Analysts Bullish on Open Text Due to Strong Pipeline, Strategic Partnerships



A number of analysts have raised their share-price targets on Canadian software giant Open Text due to its impressive pipeline and strong first quarter performance, Reuters (News - Alert) reported on Thursday.

RBC Capital Markets, CIBC World Markets and at least three other brokerage houses recently elevated their price targets on Open Text stock in light of the company's growth potential.

GMP analyst Sera King told clients in a recent note that Open Text's strong partnerships with SAP, Microsoft and Oracle (News - Alert) as well as its burgeoning pipeline of prospective customers showcase the company's growth possibilities, according to Reuters.

"What's interesting is that the pipeline includes a growing number of new customers, setting the stage for a continuation of large deployments over the next 24 months," King wrote. GMP Securities recently upgraded Open Text stock from a "hold" to a "buy."

Canada's largest software company reported revenue of $263 million in the company's third quarter, which ended on March 31. The total represents a 23.6 percent increase over the previous year's third quarter. The strong performance was powered heavily by the company's licensing revenue, which increased by 37 percent to $67.8 million.

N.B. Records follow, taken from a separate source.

-- ==== Sys2Proof/Machine/Sequencer.lean ====
section
/-! DEFINITION. The six EVT rows: the pin-sequencer operations, each taken on its own (42_gpio_sequencer.md). Inside a tick
step or a halt the same shared operations are used, with the operands those rules give (log 4). -/

namespace Sys2Proof.Machine

/-- `DEACTIVATE_LINES` (R173). -/
def execEvtDeactivateLines (s : State) : Out := .next (deactivateLines s)

/-- `ACTIVATE_LINE(n)`, `0 <= n < ROWS` (R170). -/
def execEvtActivateLine (n : BitVec 16) (s : State) : Out :=
  inRange (decide (n.toNat < s.cfg.rows)) (.next (activateLine n s))

/-- `SHIFT_OUT_PLANE(bits)`, COLS bits (R171, 30_encoding.md R95). -/
def execEvtShiftOutPlane (bits : Nat) (s : State) : Out :=
  inRange (decide (bits < 2 ^ s.cfg.cols)) (.next (shiftOutPlane bits s))

/-- `WAIT_TICKS(n)`, `1 <= n <= HOLD_MAX` (R172). -/
def execEvtWaitTicks (n : BitVec 32) (s : State) : Out :=
  inRange (decide (1 ≤ n.toNat ∧ n.toNat ≤ s.cfg.holdMax)) (.next (waitTicks n s))

/-- `SWEEP_COMPLETE(s)` changes no pin; it records the moment in TRACE (R174). -/
def execEvtSweepComplete (swapped : Bool) (s : State) : Out := .next (emit (.sweepComplete swapped) s)

/-- `HALTED(code)`, code 2 or 3, changes no pin but `halted`, which follows PHASE; it records the halt in TRACE (R175). -/
def execEvtHalted (code : BitVec 2) (s : State) : Out :=
  inRange (decide (2 ≤ code.toNat)) (.next (emit (.halted code) s))

end Sys2Proof.Machine
end

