-- ==== Sys2Proof/Machine/Schedule.lean ====
section
/-! DEFINITION. How the events of the schedule arrive: one tick step, one bus step or one reset step each (00_scope.md R13),
and how a single row of the opcode table is placed to run next (log 13). -/

namespace Sys2Proof.Machine

/-- A bus transaction stands on the port's pins while its step is taken (10_state.md R54); a code of another format is on
no pin. -/
def onPort (c : Code) (s : State) : State :=
  if c.fmt = .bus then { s with port := BitVec.ofNat 37 c.val } else s

/-- One scheduled code: the decoded operation runs; a code no row reads is refused. -/
def runCode (c : Code) (s : State) : Out :=
  match decode s.cfg c with
  | .ok i => exec i (onPort c s)
  | .error e => .refused (.undecodable e)

/-- One event: a tick step, a reset step, or the step of a code. -/
def arrive (e : Input) (s : State) : Out :=
  match e with
  | .tick => tick s
  | .reset => .next (resetBlock s)
  | .word c => runCode c s

/-- One step: the first event of the schedule arrives; when none is left the tick input goes on alone (log 3). No model
exists for illegal parameters (93_implementation_defined.md W1). -/
def takeStep (s : State) : Out :=
  if s.cfg.Legal then
    match s.inputs with
    | [] => tick s
    | e :: rest => arrive e { s with inputs := rest }
  else .refused .illegalParameters

/-- A transition is not fetched from a store: the scan position selects it (30_encoding.md R101). To run an FSM row next, its
condition is made to hold; every other row needs nothing (log 13). -/
def readyFor (i : Instr) (s : State) : State :=
  match i with
  | .fsmIdleStay => { s with phase := .idle, run := false }
  | .fsmBeginSweep => { s with phase := .idle, run := true }
  | .fsmHold => { s with phase := .sweepPlane, hold := 2 }
  | .fsmNextPlane => { s with phase := .sweepPlane, hold := 1, plane := 0 }
  | .fsmLineDone => { s with phase := .sweepPlane, hold := 1, plane := BitVec.ofNat 8 (s.cfg.n - 1) }
  | .fsmNextLine => { s with phase := .advanceLine, line := 0 }
  | .fsmLastLine => { s with phase := .advanceLine, line := BitVec.ofNat 16 (s.cfg.rows - 1) }
  | .fsmSweepEnd => { s with phase := .sweepComplete }
  | .fsmHaltStay => { s with phase := .halt }
  | .fsmFatalIdle => { s with phase := .idle, port := busWord true 3 0xFFFFFFFF#32 }
  | .fsmFatalSweep => { s with phase := .sweepPlane, port := busWord true 3 0xFFFFFFFF#32 }
  | _ => s

/-- The state in which the very next step runs the code (log 13). -/
def placeCode (c : Code) (s : State) : State :=
  let r := match decode s.cfg c with
    | .ok i => readyFor i s
    | .error _ => s
  { r with inputs := .word c :: s.inputs }

end Sys2Proof.Machine
end

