-- ==== Sys2Proof/Machine/Step.lean ====
section
/-! DEFINITION. The step function: it only calls Schedule.lean. -/

namespace Sys2Proof.Machine

/-- One atomic step of the block (00_scope.md R13). -/
def step (s : State) : Host.Outcome State Fault Refusal := takeStep s

/-- `s` with the operation whose bits are `w` placed so that the next step runs exactly it (log 12, log 13). -/
def State.withFetchWord (s : State) (nbits w : Nat) : State := placeCode (tableCode s.cfg nbits w) s

end Sys2Proof.Machine
end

Open Text's overall revenue beat out consensus Wall Street estimates by about 13 million, according to the Canadian Press.

Open Text's adjusted net income for Q3 was $52.5 million, or 90 cents per share, representing a boost of more than 30 percent compared to the same period of 2010.

"I am pleased with our performance this quarter," John Shackleton, President and Chief Executive Officer of OpenText, noted in a statement. "With strong sales in all geographies, we are seeing increased demand for both compliance based solutions and productivity centric applications that integrate workflow processes with ERP systems."

Open Text added to its market share earlier this year by acquiring smaller rival MetaStorm. The company also purchased document management software firm StreamServe toward the end of last year.




Beecher Tuttle is a TMCnet contributor. He has extensive experience writing and editing for print publications and online news websites. He has specialized in a variety of industries, including health care technology, politics and education. To read more of his articles, please visit his columnist page.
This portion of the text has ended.